Several generations of cardiac physiologists have verified that basal cardiac contractility depends strongly on the transsarcolemmal Na gradient, and the underlying molecular mechanisms that link cardiac excitation-contraction coupling (ECC) to the Na gradient have been elucidated in good detail for more than 30 years. In brief, small increases of cytoplasmic Na push cardiac (NCX1) Na/Ca exchangers to increase contractility by increasing the myocyte Ca load. Accordingly, basal cardiac contractility is expected to be physiologically regulated by pathways that modify the cardiac Na gradient and the function of Na transporters. Assuming that this expectation is correct, it remains to be elucidated how in detail signaling pathways affecting the cardiac Na gradient are controlled in response to changing cardiac output requirements.

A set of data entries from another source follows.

-- ==== Sys2Proof/Word.lean ====
section
/-! DEFINITION. The words of the device: bytes, 32-bit register words, little- and big-endian conversions. -/

namespace Sys2Proof

/-- One byte of a descriptor, a buffer, a record or a message. -/
abbrev Byte := BitVec 8

/-- One register (02_register_convention.md R31). -/
abbrev Word := BitVec 32

/-- A string of bytes, lowest address first. -/
abbrev Bytes := List Byte

/-- A field of 64 bits: a key handle, a token record ID. -/
abbrev DWord := BitVec 64

/-- Bits hi..lo of a number, as a number. -/
def bitsOf (v hi lo : Nat) : Nat := (v / 2 ^ lo) % 2 ^ (hi + 1 - lo)

/-- A 1 as a Boolean. -/
def bitOf (v i : Nat) : Bool := v.testBit i

/-- A Boolean as the number 0 or 1. -/
def boolNat (b : Bool) : Nat := if b then 1 else 0

/-- The value of a little-endian byte string (03_host_queues.md, after R75). -/
def leNat : Bytes → Nat
  | [] => 0
  | b :: bs => b.toNat + 256 * leNat bs

/-- The n low bytes of a number, little-endian. -/
def leBytes : Nat → Nat → Bytes
  | 0, _ => []
  | n + 1, v => BitVec.ofNat 8 v :: leBytes n (v / 256)

/-- The value of a big-endian byte string. -/
def beNat (bs : Bytes) : Nat := leNat bs.reverse

/-- The n low bytes of a number, big-endian. -/
def beBytes (n v : Nat) : Bytes := (leBytes n v).reverse

/-- n zero bytes. -/
def zeros (n : Nat) : Bytes := List.replicate n 0

/-- The string cut or filled with zero bytes to n bytes. -/
def padTo (n : Nat) (bs : Bytes) : Bytes := (bs ++ zeros n).take n

/-- Bytes off .. off + n - 1 of a string, zero beyond its end. -/
def slice (bs : Bytes) (off n : Nat) : Bytes := padTo n (bs.drop off)

/-- Exclusive or of two byte strings, of the length of the shorter. -/
def xorBytes (a b : Bytes) : Bytes := List.zipWith (· ^^^ ·) a b

end Sys2Proof
end

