-- ==== Sys2Proof/Syntax.lean ====
section
/-! DEFINITION. The commands of the block: one constructor per row of the table of operations and events. -/

namespace Sys2Proof
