/-- PAGE_ID, R42. -/
abbrev pageId : Nat := 0x0
/-- PAGE_VER, R42. -/
abbrev pageVer : Nat := 0x4
/-- PAGE_CTRL, R43. -/
abbrev pageCtrl : Nat := 0x8
/-- PAGE_STAT, R43. -/
abbrev pageStat : Nat := 0xC
/-- INT_RAW, R43. -/
abbrev intRaw : Nat := 0x10
/-- INT_EN, R43. -/
abbrev intEn : Nat := 0x14
/-- INT_STAT, R43. -/
abbrev intStat : Nat := 0x18
/-- FAULT_BASE, R44. -/
abbrev faultBase : Nat := 0x1C
/-- PROG_POS_LO, R58. -/
abbrev progPosLo : Nat := 0x20
/-- PROG_POS_HI, R58. -/
abbrev progPosHi : Nat := 0x24
/-- PROG_TOTAL_LO, R58. -/
abbrev progTotalLo : Nat := 0x28
/-- PROG_TOTAL_HI, R58. -/
abbrev progTotalHi : Nat := 0x2C
/-- PROG_PCT, R58. -/
abbrev progPct : Nat := 0x30
/-- PROG_OP, R58. -/
abbrev progOp : Nat := 0x34
/-- SNAP, R56. -/
abbrev snap : Nat := 0x38
/-- DEV_MODE, R121. -/
abbrev devMode : Nat := 0x40
/-- DEV_WARM, R121. -/
abbrev devWarm : Nat := 0x44
/-- DEV_ADMIT, R121. -/
abbrev devAdmit : Nat := 0x48
/-- DEV_CORE_STAT, R121. -/
abbrev devCoreStat : Nat := 0x4C
/-- FAM_PARAM_0, R4. -/
abbrev famParam0 : Nat := 0x100
/-- FAM_PARAM_1, R4. -/
abbrev famParam1 : Nat := 0x104
/-- FAM_PARAM_2, R4. -/
abbrev famParam2 : Nat := 0x108
/-- FAM_PARAM_3, R4. -/
abbrev famParam3 : Nat := 0x10C
/-- PWR_CTRL, R689. -/
abbrev pwrCtrl : Nat := 0x40
/-- PWR_STAT, R689. -/
abbrev pwrStat : Nat := 0x44
/-- FEED_HEALTH, R689. -/
abbrev feedHealth : Nat := 0x48
/-- FEED_MV, R689. -/
abbrev feedMv : Nat := 0x4C
/-- PWR_BOOT, R689. -/
abbrev pwrBoot : Nat := 0x50
/-- FAILOVER_CNT, R689. -/
abbrev failoverCnt : Nat := 0x54
/-- CLK_PLL, R691. -/
abbrev clkPll : Nat := 0x40
/-- CLK_REF, R691. -/
abbrev clkRef : Nat := 0x44
/-- OTP_SEL, R693. -/
abbrev otpSel : Nat := 0x40
/-- OTP_GSTAT, R693. -/
abbrev otpGstat : Nat := 0x44
/-- OTP_DATA, R693. -/
abbrev otpData : Nat := 0x60
/-- OTP_CMD, R693. -/
abbrev otpCmd : Nat := 0x98
/-- OTP_RESULT, R693. -/
abbrev otpResult : Nat := 0x9C
/-- OTP_BURN, R693. -/
abbrev otpBurn : Nat := 0x100
/-- FLT_CTRL, R659. -/
abbrev fltCtrl : Nat := 0x40
/-- FLT_SUMMARY, R659. -/
abbrev fltSummary : Nat := 0x44
/-- FLT_HWM, R659. -/
abbrev fltHwm : Nat := 0x48
/-- FLT_HWM_TIME_LO, R659. -/
abbrev fltHwmTimeLo : Nat := 0x4C
/-- FLT_HWM_TIME_HI, R659. -/
abbrev fltHwmTimeHi : Nat := 0x50
/-- FLT_HWM_ALSO, R659. -/
abbrev fltHwmAlso : Nat := 0x60
/-- FLT_PEND, R659. -/
abbrev fltPend : Nat := 0x80
/-- FLT_CFG, R660. -/
abbrev fltCfg : Nat := 0x400
/-- FLT_STAT, R660. -/
abbrev fltStat : Nat := 0x400
/-- FLT_CNT, R660. -/
abbrev fltCnt : Nat := 0x400
/-- TAMP_COND, R632. -/
abbrev tampCond : Nat := 0x40
/-- TAMP_STICKY, R632. -/
abbrev tampSticky : Nat := 0x44
/-- TAMP_ZCAUSE, R632. -/
abbrev tampZcause : Nat := 0x48
/-- TAMP_LOG, R632. -/
abbrev tampLog : Nat := 0x4C
/-- TAMP_TICK_LO, R632. -/
abbrev tampTickLo : Nat := 0x50
/-- TAMP_TICK_HI, R632. -/
abbrev tampTickHi : Nat := 0x54
/-- TAMP_TEMP, R632. -/
abbrev tampTemp : Nat := 0x58
/-- TAMP_PEND_SEL, R632. -/
abbrev tampPendSel : Nat := 0x5C
/-- TAMP_PEND_CNT, R632. -/
abbrev tampPendCnt : Nat := 0x60
/-- TAMP_PEND_FIRST_LO, R632. -/
abbrev tampPendFirstLo : Nat := 0x64
/-- TAMP_PEND_FIRST_HI, R632. -/
abbrev tampPendFirstHi : Nat := 0x68
/-- TAMP_PEND_LAST_LO, R632. -/
abbrev tampPendLastLo : Nat := 0x6C
/-- TAMP_PEND_LAST_HI, R632. -/
abbrev tampPendLastHi : Nat := 0x70
/-- TAMP_ROW_SEL, R632. -/
abbrev tampRowSel : Nat := 0x74
/-- TAMP_ROW, R632. -/
abbrev tampRow : Nat := 0x80
/-- RNG_CTRL, R708. -/
abbrev rngCtrl : Nat := 0x40
/-- RNG_HOST_CMD, R708. -/
abbrev rngHostCmd : Nat := 0x44
/-- RNG_HOST_STAT, R708. -/
abbrev rngHostStat : Nat := 0x48
/-- RNG_HOST_DATA, R708. -/
abbrev rngHostData : Nat := 0x60
/-- RNG_RCT_FAIL, R708. -/
abbrev rngRctFail : Nat := 0x80
/-- RNG_APT_FAIL, R708. -/
abbrev rngAptFail : Nat := 0xA0
/-- KEY_CTRL, R410. -/
abbrev keyCtrl : Nat := 0x40
/-- KEY_CMD, R410. -/
abbrev keyCmd : Nat := 0x44
/-- KEY_ROT_TENANT, R410. -/
abbrev keyRotTenant : Nat := 0x48
/-- KEY_ROT_USAGE, R410. -/
abbrev keyRotUsage : Nat := 0x4C
/-- KEY_ROT_RESULT, R410. -/
abbrev keyRotResult : Nat := 0x50
/-- KEY_ROOT_EPOCH, R410. -/
abbrev keyRootEpoch : Nat := 0x54
/-- KEY_SLOT_STAT, R410. -/
abbrev keySlotStat : Nat := 0x58
/-- JNL_CTRL, R463. -/
abbrev jnlCtrl : Nat := 0x40
/-- JNL_CMD, R463. -/
abbrev jnlCmd : Nat := 0x44
/-- JNL_ARG, R463. -/
abbrev jnlArg : Nat := 0x48
/-- JNL_RESULT, R463. -/
abbrev jnlResult : Nat := 0x4C
/-- JNL_PORT_STAT, R463. -/
abbrev jnlPortStat : Nat := 0x50
/-- JNL_SEG_TOTAL, R463. -/
abbrev jnlSegTotal : Nat := 0x54
/-- JNL_SEG_FREE, R463. -/
abbrev jnlSegFree : Nat := 0x58
/-- JNL_LIVE_LO, R463. -/
abbrev jnlLiveLo : Nat := 0x5C
/-- JNL_LIVE_HI, R463. -/
abbrev jnlLiveHi : Nat := 0x60
/-- JNL_TREE_VER_LO, R463. -/
abbrev jnlTreeVerLo : Nat := 0x64
/-- JNL_TREE_VER_HI, R463. -/
abbrev jnlTreeVerHi : Nat := 0x68
/-- DOM_CFG, R522. -/
abbrev domCfg : Nat := 0x40
/-- DOM_CMD, R522. -/
abbrev domCmd : Nat := 0x44
/-- DOM_STAT, R522. -/
abbrev domStat : Nat := 0x48
/-- DOM_EPOCH, R522. -/
abbrev domEpoch : Nat := 0x4C
/-- DOM_PEND, R522. -/
abbrev domPend : Nat := 0x50
/-- DOM_VIEW, R522. -/
abbrev domView : Nat := 0x54
/-- DOM_UNREACH, R522. -/
abbrev domUnreach : Nat := 0x58
/-- DOM_PORT, R522. -/
abbrev domPort : Nat := 0x5C
/-- DOM_PREFIX_LO, R522. -/
abbrev domPrefixLo : Nat := 0x60
/-- DOM_PREFIX_HI, R522. -/
abbrev domPrefixHi : Nat := 0x64
/-- DOM_UDP, R522. -/
abbrev domUdp : Nat := 0x68
/-- DOM_MIG_CMD, R522. -/
abbrev domMigCmd : Nat := 0x80
/-- DOM_MIG_ARG, R522. -/
abbrev domMigArg : Nat := 0x84
/-- DOM_MIG_RESULT, R522. -/
abbrev domMigResult : Nat := 0x88
/-- DOM_BLOB_MAP, R522. -/
abbrev domBlobMap : Nat := 0x8C
/-- DOM_STUBS, R522. -/
abbrev domStubs : Nat := 0x90
/-- SCHED_CTRL, R369. -/
abbrev schedCtrl : Nat := 0x40
/-- SCHED_TIMER, R369. -/
abbrev schedTimer : Nat := 0x44
/-- TBL_CMD, R167. -/
abbrev tblCmd : Nat := 0x100
/-- TBL_SRC, R167. -/
abbrev tblSrc : Nat := 0x104
/-- TBL_SEL, R167. -/
abbrev tblSel : Nat := 0x108
/-- TBL_SEL_VER, R167. -/
abbrev tblSelVer : Nat := 0x10C
/-- TBL_RESULT, R167. -/
abbrev tblResult : Nat := 0x110
/-- TBL_OCC, R167. -/
abbrev tblOcc : Nat := 0x114
/-- REG_BASE, R747. -/
abbrev regBase : Nat := 0x800
/-- REG_LIMIT, R747. -/
abbrev regLimit : Nat := 0x804
/-- REG_PERM_0, R747. -/
abbrev regPerm0 : Nat := 0x808
/-- REG_PERM_1, R747. -/
abbrev regPerm1 : Nat := 0x80C
/-- REG_ATTR, R747. -/
abbrev regAttr : Nat := 0x810
/-- ACC_VIOL_INFO, R748. -/
abbrev accViolInfo : Nat := 0x40
/-- ACC_VIOL_ADDR_LO, R748. -/
abbrev accViolAddrLo : Nat := 0x44
/-- ACC_VIOL_ADDR_HI, R748. -/
abbrev accViolAddrHi : Nat := 0x48
/-- CNT_OVF_LO, R714. -/
abbrev cntOvfLo : Nat := 0x40
/-- CNT_OVF_HI, R714. -/
abbrev cntOvfHi : Nat := 0x44
/-- CNT_EVT, R714. -/
abbrev cntEvt : Nat := 0x100
/-- CNT_VAL, R714. -/
abbrev cntVal : Nat := 0x200
/-- RPL_SEL, R733. -/
abbrev rplSel : Nat := 0x40
/-- RPL_CFG, R733. -/
abbrev rplCfg : Nat := 0x44
/-- RPL_FIRST, R733. -/
abbrev rplFirst : Nat := 0x48
/-- RPL_NEXT, R733. -/
abbrev rplNext : Nat := 0x4C
/-- RPL_LOST, R733. -/
abbrev rplLost : Nat := 0x50
/-- RPL_USED, R733. -/
abbrev rplUsed : Nat := 0x54
/-- RPL_ADDR_LO, R733. -/
abbrev rplAddrLo : Nat := 0x58
/-- RPL_ADDR_HI, R733. -/
abbrev rplAddrHi : Nat := 0x5C
/-- RPL_CAP, R733. -/
abbrev rplCap : Nat := 0x60
/-- RPL_EXP_FIRST, R733. -/
abbrev rplExpFirst : Nat := 0x64
/-- RPL_EXP_COUNT, R733. -/
abbrev rplExpCount : Nat := 0x68
/-- RPL_CMD, R733. -/
abbrev rplCmd : Nat := 0x6C
/-- RPL_RESULT, R733. -/
abbrev rplResult : Nat := 0x70
/-- RPL_EXP_LEN, R733. -/
abbrev rplExpLen : Nat := 0x74
/-- CUST_CTRL, R602. -/
abbrev custCtrl : Nat := 0x40
/-- CUST_CMD, R602. -/
abbrev custCmd : Nat := 0x44
/-- CUST_STAT, R602. -/
abbrev custStat : Nat := 0x48
/-- CUST_TALLY, R602. -/
abbrev custTally : Nat := 0x4C
/-- CUST_ID, R602. -/
abbrev custId : Nat := 0x50
/-- CUST_TIME, R602. -/
abbrev custTime : Nat := 0x54
/-- CUST_LAST, R602. -/
abbrev custLast : Nat := 0x58
/-- CUST_CSET, R602. -/
abbrev custCset : Nat := 0x60
/-- SIDE_CTRL, R778. -/
abbrev sideCtrl : Nat := 0x40
/-- SIDE_STAT, R778. -/
abbrev sideStat : Nat := 0x44
/-- MBX_CMD, R567. -/
abbrev mbxCmd : Nat := 0x40
/-- MBX_RESULT, R567. -/
abbrev mbxResult : Nat := 0x44
/-- POOL_SHARE, R567. -/
abbrev poolShare : Nat := 0x100
/-- POOL_SLOTS, R567. -/
abbrev poolSlots : Nat := 0x104
/-- MBX_OUT, R567. -/
abbrev mbxOut : Nat := 0x400
/-- MBX_IN, R567. -/
abbrev mbxIn : Nat := 0xA00
/-- LC_CTRL, R215. -/
abbrev lcCtrl : Nat := 0x40
/-- LC_STAT, R215. -/
abbrev lcStat : Nat := 0x44
/-- LC_FAIL_0, R215. -/
abbrev lcFail0 : Nat := 0x48
/-- LC_FAIL_1, R215. -/
abbrev lcFail1 : Nat := 0x4C
/-- LC_MISMATCH, R215. -/
abbrev lcMismatch : Nat := 0x50
/-- BN_CTRL, R326. -/
abbrev bnCtrl : Nat := 0x40
/-- BN_STAT, R326. -/
abbrev bnStat : Nat := 0x44
/-- BN_FAIL, R326. -/
abbrev bnFail : Nat := 0x48
/-- BN_MISMATCH, R326. -/
abbrev bnMismatch : Nat := 0x4C
/-- CURVE_CMD, R332. -/
abbrev curveCmd : Nat := 0x100
/-- CURVE_SRC, R332. -/
abbrev curveSrc : Nat := 0x104
/-- CURVE_RESULT, R332. -/
abbrev curveResult : Nat := 0x108
/-- CURVE_MAP_LO, R332. -/
abbrev curveMapLo : Nat := 0x110
/-- CURVE_MAP_HI, R332. -/
abbrev curveMapHi : Nat := 0x114
/-- VFM_CMD, R564. -/
abbrev vfmCmd : Nat := 0x40
/-- VFM_RESULT, R564. -/
abbrev vfmResult : Nat := 0x44
/-- VFM_TENANT, R564. -/
abbrev vfmTenant : Nat := 0x48
/-- VFM_MIN_SHARE, R564. -/
abbrev vfmMinShare : Nat := 0x4C
/-- VFM_MIN_SLOTS, R564. -/
abbrev vfmMinSlots : Nat := 0x50
/-- VFM_CEIL, R564. -/
abbrev vfmCeil : Nat := 0x54
/-- VFM_QUOTA_SLOTS, R564. -/
abbrev vfmQuotaSlots : Nat := 0x58
/-- VFM_QUOTA_STORE, R564. -/
abbrev vfmQuotaStore : Nat := 0x5C
/-- VFM_QUOTA_MISC, R564. -/
abbrev vfmQuotaMisc : Nat := 0x60
/-- VFM_USE_SLOTS, R564. -/
abbrev vfmUseSlots : Nat := 0x64
/-- VFM_USE_STORE_LO, R564. -/
abbrev vfmUseStoreLo : Nat := 0x68
/-- VFM_USE_STORE_HI, R564. -/
abbrev vfmUseStoreHi : Nat := 0x6C
/-- VFM_STAT, R564. -/
abbrev vfmStat : Nat := 0x70
/-- VFM_CNT_GRANT, R564. -/
abbrev vfmCntGrant : Nat := 0x74
/-- VFM_MB_CTRL, R564. -/
abbrev vfmMbCtrl : Nat := 0x78
/-- VFM_T2M, R564. -/
abbrev vfmT2m : Nat := 0x100
/-- VFM_M2T, R564. -/
abbrev vfmM2t : Nat := 0x200
/-- VF_CTRL, R560. -/
abbrev vfCtrl : Nat := 0x40
/-- VF_INFO, R560. -/
abbrev vfInfo : Nat := 0x44
/-- VF_TENANT, R560. -/
abbrev vfTenant : Nat := 0x48
/-- QP_SQ_LO, R560. -/
abbrev qpSqLo : Nat := 0x800
/-- QP_SQ_HI, R560. -/
abbrev qpSqHi : Nat := 0x804
/-- QP_CQ_LO, R560. -/
abbrev qpCqLo : Nat := 0x808
/-- QP_CQ_HI, R560. -/
abbrev qpCqHi : Nat := 0x80C
/-- QP_CFG, R560. -/
abbrev qpCfg : Nat := 0x810
/-- QP_STAT, R560. -/
abbrev qpStat : Nat := 0x814
/-- MB_CTRL, R563. -/
abbrev mbCtrl : Nat := 0x40
/-- MB_STAT, R563. -/
abbrev mbStat : Nat := 0x44
/-- MB_T2M, R563. -/
abbrev mbT2m : Nat := 0x100
/-- MB_M2T, R563. -/
abbrev mbM2t : Nat := 0x200
/-- VCNT_EVT, R718. -/
abbrev vcntEvt : Nat := 0x40
/-- VCNT_VAL, R718. -/
abbrev vcntVal : Nat := 0x60
/-- VCNT_OVF, R718. -/
abbrev vcntOvf : Nat := 0x80
/-- VCNT_GRANT, R718. -/
abbrev vcntGrant : Nat := 0x84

Some puzzle pieces that may facilitate progress are outlined in this short review. Key open issues include (1) whether the concept of local Na gradients is viable, (2) how in detail Na channels, Na transporters and Na/K pumps are regulated by lipids and metabolic processes, (3) the physiological roles of Na/K pump inactivation, and (4) the possibility that key diffusible signaling molecules remain to be discovered.

中文翻译：

---

通过钠控制心脏收缩：承诺，推论和新的开始。

几代心脏生理学家已经证实，基础心脏的收缩力在很大程度上取决于跨肌膜Na梯度，并且将心脏兴奋-收缩偶联（ECC）与Na梯度联系起来的潜在分子机制已被详细阐明了30多年。简而言之，胞质钠推动心脏（NCX1）Na / Ca交换子的少量增加通过增加心肌细胞Ca负荷来增加收缩力。因此，预期通过改变心脏Na梯度和Na转运蛋白功能的途径在生理上调节基础心脏收缩力。假定这种期望是正确的，则有待阐明如何响应于变化的心输出量来详细控制影响心脏Na梯度的信号传导途径。这篇简短的评论概述了一些可能有助于进步的难题。尚未解决的主要问题包括：（1）局部Na梯度的概念是否可行；（2）脂质和代谢过程如何详细调节Na通道，Na转运蛋白和Na / K泵；（3）Na / K泵失活，以及（4）关键扩散信号分子仍有待发现的可能性。